● Required action: Would you please return the lines of the entries below starting at the line that has "-- ==== Sys2Proof/Laws/PerInstr.lean" and ending at the line that has "theorem FixedBits.reset : FixedBits.Statement", both included, exactly as they are?

[Stored items]
********************

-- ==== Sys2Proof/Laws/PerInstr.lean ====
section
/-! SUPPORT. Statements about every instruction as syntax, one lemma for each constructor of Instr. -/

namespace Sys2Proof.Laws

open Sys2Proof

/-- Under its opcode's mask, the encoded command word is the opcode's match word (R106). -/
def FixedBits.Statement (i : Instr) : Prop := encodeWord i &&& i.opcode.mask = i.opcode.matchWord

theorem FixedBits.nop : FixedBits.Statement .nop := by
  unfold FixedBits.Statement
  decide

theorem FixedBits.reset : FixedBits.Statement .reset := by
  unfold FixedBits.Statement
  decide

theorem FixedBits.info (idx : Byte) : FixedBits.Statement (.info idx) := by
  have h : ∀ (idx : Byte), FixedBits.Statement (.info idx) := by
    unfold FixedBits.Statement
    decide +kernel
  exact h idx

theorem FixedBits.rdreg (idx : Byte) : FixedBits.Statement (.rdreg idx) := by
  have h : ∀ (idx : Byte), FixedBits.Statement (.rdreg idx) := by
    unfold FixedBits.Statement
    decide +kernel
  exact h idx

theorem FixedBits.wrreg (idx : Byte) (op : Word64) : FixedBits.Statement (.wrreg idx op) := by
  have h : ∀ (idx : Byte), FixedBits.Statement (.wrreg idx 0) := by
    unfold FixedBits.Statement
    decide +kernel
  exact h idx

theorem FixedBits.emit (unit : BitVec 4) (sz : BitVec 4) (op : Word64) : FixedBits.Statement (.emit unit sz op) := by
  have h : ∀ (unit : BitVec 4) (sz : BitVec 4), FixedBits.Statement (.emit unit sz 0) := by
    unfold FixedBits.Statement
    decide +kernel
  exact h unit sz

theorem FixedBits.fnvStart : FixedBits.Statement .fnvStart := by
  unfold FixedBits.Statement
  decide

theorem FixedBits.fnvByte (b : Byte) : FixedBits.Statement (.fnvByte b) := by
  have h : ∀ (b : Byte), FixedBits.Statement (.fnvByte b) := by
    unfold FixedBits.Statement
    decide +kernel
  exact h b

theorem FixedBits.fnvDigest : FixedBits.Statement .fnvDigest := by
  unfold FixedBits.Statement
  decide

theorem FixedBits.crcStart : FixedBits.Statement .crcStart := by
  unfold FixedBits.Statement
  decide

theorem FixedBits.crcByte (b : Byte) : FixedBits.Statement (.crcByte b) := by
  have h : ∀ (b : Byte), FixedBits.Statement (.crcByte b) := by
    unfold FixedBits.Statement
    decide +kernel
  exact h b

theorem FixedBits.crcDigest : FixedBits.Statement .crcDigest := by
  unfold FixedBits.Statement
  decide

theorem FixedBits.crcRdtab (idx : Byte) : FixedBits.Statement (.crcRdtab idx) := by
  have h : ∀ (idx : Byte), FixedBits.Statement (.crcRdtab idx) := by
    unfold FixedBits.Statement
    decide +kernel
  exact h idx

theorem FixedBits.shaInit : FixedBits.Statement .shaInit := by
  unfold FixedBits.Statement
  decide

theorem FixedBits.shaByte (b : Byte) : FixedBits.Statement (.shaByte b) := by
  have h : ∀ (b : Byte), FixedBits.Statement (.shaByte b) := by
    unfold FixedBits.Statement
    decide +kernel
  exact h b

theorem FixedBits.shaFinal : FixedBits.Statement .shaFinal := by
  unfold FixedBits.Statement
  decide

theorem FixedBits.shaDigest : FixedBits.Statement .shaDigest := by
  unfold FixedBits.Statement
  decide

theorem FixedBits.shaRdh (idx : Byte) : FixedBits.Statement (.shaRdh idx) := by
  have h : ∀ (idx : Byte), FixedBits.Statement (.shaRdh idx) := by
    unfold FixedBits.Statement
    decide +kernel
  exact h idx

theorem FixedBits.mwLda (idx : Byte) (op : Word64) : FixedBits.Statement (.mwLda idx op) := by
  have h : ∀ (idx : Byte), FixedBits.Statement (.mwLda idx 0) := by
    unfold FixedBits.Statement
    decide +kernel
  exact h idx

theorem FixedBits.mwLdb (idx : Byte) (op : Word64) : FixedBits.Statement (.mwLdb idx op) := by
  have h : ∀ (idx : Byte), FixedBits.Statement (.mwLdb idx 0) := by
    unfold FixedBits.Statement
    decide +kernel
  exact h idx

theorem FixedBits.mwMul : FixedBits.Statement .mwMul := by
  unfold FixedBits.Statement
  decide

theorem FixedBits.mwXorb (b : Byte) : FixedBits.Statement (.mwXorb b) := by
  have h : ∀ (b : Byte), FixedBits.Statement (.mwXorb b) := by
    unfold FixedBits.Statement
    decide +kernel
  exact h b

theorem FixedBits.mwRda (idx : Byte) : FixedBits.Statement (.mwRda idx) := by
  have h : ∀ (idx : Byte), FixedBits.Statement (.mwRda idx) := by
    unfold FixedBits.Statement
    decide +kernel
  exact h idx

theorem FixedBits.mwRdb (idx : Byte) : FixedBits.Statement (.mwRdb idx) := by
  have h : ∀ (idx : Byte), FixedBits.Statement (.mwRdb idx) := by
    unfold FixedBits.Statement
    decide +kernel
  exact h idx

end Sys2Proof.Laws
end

********************

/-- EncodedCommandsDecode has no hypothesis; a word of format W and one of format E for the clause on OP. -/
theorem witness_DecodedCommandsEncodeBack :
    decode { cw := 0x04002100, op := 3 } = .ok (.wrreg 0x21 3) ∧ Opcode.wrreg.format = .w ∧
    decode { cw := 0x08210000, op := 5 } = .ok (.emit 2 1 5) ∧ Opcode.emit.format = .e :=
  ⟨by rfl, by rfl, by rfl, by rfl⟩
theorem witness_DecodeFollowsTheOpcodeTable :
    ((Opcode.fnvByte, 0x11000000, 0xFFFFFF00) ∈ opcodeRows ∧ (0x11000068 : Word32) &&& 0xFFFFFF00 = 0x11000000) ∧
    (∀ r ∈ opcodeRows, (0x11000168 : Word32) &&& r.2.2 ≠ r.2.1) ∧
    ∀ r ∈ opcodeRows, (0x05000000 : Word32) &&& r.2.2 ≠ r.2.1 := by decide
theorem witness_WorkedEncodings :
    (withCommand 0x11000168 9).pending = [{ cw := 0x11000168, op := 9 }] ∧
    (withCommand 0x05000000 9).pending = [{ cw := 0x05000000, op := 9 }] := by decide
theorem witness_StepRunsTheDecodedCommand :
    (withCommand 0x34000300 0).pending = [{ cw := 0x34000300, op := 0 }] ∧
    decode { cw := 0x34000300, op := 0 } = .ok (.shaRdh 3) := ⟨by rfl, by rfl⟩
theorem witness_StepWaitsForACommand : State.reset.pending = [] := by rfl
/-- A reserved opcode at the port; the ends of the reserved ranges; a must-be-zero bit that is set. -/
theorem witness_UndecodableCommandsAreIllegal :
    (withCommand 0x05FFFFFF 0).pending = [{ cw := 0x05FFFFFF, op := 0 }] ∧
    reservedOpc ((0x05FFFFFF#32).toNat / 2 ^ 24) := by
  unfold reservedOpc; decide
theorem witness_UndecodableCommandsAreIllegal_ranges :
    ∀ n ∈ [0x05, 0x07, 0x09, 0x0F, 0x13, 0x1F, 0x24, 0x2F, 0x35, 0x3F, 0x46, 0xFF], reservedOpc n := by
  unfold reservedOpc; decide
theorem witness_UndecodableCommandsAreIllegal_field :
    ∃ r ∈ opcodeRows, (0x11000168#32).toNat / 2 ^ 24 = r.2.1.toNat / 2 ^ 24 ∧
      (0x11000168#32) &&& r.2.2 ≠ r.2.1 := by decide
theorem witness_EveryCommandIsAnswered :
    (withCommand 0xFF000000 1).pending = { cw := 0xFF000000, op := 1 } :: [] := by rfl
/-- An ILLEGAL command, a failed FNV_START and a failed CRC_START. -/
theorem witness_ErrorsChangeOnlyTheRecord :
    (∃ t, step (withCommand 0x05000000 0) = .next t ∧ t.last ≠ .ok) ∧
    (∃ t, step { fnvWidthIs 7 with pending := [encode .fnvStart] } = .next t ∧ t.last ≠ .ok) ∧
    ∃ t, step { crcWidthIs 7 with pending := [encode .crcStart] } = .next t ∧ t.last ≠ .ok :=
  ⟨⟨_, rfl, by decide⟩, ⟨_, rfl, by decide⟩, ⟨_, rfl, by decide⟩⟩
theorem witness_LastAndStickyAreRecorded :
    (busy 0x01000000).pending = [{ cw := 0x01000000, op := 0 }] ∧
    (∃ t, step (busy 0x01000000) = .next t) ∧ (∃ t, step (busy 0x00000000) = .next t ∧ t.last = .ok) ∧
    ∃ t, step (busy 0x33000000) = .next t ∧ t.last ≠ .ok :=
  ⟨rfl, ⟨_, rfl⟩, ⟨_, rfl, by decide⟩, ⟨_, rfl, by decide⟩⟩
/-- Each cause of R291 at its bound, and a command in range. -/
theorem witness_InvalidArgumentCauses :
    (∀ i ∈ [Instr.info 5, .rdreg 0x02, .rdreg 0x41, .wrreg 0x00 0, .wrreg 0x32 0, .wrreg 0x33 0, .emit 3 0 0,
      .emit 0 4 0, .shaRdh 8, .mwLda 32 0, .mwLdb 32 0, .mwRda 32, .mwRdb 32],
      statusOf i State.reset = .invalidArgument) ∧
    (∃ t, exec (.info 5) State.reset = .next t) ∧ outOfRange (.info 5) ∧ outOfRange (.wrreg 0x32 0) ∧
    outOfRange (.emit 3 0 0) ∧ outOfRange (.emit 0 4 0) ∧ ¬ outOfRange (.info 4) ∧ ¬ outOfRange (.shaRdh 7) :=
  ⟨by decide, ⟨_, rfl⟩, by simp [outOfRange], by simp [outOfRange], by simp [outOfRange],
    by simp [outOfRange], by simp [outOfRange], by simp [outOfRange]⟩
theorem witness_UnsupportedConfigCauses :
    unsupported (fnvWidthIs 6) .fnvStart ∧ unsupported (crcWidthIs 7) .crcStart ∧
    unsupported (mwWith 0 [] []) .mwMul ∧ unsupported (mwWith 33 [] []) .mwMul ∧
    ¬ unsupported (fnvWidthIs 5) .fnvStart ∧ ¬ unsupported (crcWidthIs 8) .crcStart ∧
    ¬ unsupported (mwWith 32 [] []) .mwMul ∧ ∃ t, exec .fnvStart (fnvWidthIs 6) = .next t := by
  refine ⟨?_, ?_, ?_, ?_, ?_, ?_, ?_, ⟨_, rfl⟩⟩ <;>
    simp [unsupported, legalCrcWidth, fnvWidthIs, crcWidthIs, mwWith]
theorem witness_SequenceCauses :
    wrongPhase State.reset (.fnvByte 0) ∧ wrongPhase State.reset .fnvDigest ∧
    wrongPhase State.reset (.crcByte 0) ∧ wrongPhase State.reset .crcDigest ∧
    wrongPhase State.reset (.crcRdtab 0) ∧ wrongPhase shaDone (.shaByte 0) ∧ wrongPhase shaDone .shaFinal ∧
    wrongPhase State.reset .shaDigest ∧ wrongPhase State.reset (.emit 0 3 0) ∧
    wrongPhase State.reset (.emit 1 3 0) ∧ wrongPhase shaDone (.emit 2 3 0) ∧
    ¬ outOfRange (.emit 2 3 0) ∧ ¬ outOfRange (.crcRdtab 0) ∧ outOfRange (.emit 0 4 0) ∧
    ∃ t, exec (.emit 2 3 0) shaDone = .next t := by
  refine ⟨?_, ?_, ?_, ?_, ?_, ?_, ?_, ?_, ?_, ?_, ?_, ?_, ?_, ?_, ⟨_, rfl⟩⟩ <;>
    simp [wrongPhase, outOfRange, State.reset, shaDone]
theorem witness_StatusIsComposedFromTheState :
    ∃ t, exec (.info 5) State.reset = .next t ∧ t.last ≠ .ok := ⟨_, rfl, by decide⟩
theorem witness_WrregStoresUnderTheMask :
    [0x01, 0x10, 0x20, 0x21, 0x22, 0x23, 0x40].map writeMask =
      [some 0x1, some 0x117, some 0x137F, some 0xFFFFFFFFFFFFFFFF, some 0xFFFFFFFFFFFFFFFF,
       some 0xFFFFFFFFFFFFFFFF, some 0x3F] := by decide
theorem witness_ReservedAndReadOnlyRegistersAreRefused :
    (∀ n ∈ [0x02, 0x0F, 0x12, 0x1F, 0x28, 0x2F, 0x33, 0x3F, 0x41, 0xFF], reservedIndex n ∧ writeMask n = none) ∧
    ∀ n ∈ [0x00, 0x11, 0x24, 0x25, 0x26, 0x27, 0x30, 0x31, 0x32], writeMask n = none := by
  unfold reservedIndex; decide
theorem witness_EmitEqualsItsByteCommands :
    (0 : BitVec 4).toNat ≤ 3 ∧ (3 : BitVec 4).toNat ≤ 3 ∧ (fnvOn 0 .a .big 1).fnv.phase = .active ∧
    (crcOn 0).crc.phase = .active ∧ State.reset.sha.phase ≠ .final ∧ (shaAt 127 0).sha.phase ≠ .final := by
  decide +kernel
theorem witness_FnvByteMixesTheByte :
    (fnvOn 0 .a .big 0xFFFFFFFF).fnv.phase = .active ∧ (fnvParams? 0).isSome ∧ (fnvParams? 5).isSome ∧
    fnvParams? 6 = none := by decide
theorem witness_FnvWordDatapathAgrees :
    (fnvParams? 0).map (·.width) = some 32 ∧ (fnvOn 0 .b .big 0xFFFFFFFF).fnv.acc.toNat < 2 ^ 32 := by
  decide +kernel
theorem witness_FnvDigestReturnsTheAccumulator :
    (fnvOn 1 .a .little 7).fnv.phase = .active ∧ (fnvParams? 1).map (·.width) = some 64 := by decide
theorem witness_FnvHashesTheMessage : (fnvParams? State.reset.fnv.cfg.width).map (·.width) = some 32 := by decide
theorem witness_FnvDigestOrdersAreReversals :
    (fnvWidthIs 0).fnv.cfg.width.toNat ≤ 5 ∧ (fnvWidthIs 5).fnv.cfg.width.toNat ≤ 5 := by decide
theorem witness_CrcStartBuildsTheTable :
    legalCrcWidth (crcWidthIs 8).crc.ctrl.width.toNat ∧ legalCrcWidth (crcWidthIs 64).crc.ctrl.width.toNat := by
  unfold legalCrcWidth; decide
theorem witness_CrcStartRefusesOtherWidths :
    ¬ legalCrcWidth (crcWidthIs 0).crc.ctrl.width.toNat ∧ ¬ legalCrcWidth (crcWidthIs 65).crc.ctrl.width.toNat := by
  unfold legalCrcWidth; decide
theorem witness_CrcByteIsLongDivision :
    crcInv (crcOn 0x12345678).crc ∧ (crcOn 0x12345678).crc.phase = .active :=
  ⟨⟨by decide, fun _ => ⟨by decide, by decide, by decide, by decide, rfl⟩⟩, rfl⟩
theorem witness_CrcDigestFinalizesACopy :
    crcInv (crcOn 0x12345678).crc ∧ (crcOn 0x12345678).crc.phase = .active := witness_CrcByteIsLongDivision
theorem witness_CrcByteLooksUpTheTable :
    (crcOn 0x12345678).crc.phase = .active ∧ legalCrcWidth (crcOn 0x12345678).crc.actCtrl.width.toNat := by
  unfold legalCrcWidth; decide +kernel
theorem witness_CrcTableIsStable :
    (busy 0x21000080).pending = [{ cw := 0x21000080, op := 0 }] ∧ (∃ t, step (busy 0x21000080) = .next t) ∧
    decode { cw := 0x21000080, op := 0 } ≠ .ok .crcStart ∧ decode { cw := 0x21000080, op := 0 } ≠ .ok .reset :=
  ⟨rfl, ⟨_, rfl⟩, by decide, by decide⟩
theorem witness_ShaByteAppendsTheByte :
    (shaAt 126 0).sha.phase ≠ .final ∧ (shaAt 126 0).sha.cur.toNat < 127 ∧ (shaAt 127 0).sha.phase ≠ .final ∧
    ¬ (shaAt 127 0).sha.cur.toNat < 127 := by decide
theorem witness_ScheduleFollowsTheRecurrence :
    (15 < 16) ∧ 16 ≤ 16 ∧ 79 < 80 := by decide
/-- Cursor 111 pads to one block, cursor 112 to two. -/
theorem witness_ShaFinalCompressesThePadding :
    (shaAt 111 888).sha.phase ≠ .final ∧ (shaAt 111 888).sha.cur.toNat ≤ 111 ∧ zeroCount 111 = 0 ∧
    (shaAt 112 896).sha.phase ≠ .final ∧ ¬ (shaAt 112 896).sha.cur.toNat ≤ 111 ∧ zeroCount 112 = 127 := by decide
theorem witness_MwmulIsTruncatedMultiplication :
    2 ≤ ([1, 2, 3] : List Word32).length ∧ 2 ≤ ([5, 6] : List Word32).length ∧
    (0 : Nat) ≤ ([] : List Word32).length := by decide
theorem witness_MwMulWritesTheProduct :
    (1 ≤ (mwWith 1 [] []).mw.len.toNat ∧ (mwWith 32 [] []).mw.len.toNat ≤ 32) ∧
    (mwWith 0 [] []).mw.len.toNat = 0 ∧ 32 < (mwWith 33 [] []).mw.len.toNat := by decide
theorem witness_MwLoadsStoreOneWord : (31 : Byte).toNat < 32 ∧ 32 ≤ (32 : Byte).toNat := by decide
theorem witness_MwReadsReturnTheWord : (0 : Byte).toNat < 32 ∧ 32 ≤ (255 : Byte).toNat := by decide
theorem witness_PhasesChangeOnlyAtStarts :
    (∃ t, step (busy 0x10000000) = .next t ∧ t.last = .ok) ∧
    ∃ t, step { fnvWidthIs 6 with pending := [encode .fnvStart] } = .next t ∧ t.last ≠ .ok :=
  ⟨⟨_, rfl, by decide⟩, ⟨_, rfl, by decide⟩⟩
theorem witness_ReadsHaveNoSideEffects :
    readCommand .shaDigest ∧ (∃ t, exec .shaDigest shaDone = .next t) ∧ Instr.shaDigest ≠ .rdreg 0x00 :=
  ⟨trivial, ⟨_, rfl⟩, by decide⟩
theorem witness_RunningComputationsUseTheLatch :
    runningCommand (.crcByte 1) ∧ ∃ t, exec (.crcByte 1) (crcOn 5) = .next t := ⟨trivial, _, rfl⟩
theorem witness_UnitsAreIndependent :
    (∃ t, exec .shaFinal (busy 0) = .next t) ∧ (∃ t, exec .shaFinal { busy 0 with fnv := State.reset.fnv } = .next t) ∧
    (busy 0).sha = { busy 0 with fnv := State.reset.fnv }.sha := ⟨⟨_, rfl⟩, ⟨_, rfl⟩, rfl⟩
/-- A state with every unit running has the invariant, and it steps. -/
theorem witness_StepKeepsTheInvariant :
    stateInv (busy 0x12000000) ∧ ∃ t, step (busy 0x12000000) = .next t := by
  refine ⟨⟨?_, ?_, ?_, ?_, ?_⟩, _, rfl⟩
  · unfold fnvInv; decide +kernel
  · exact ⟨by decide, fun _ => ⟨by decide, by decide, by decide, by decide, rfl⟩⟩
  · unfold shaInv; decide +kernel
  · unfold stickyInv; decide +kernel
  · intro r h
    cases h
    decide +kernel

********************

● Answer:
-- ==== Sys2Proof/Laws/PerInstr.lean ====
section
/-! SUPPORT. Statements about every instruction as syntax, one lemma for each constructor of Instr. -/

namespace Sys2Proof.Laws

open Sys2Proof

/-- Under its opcode's mask, the encoded command word is the opcode's match word (R106). -/
def FixedBits.Statement (i : Instr) : Prop := encodeWord i &&& i.opcode.mask = i.opcode.matchWord

theorem FixedBits.nop : FixedBits.Statement .nop := by
  unfold FixedBits.Statement
  decide

theorem FixedBits.reset : FixedBits.Statement .reset := by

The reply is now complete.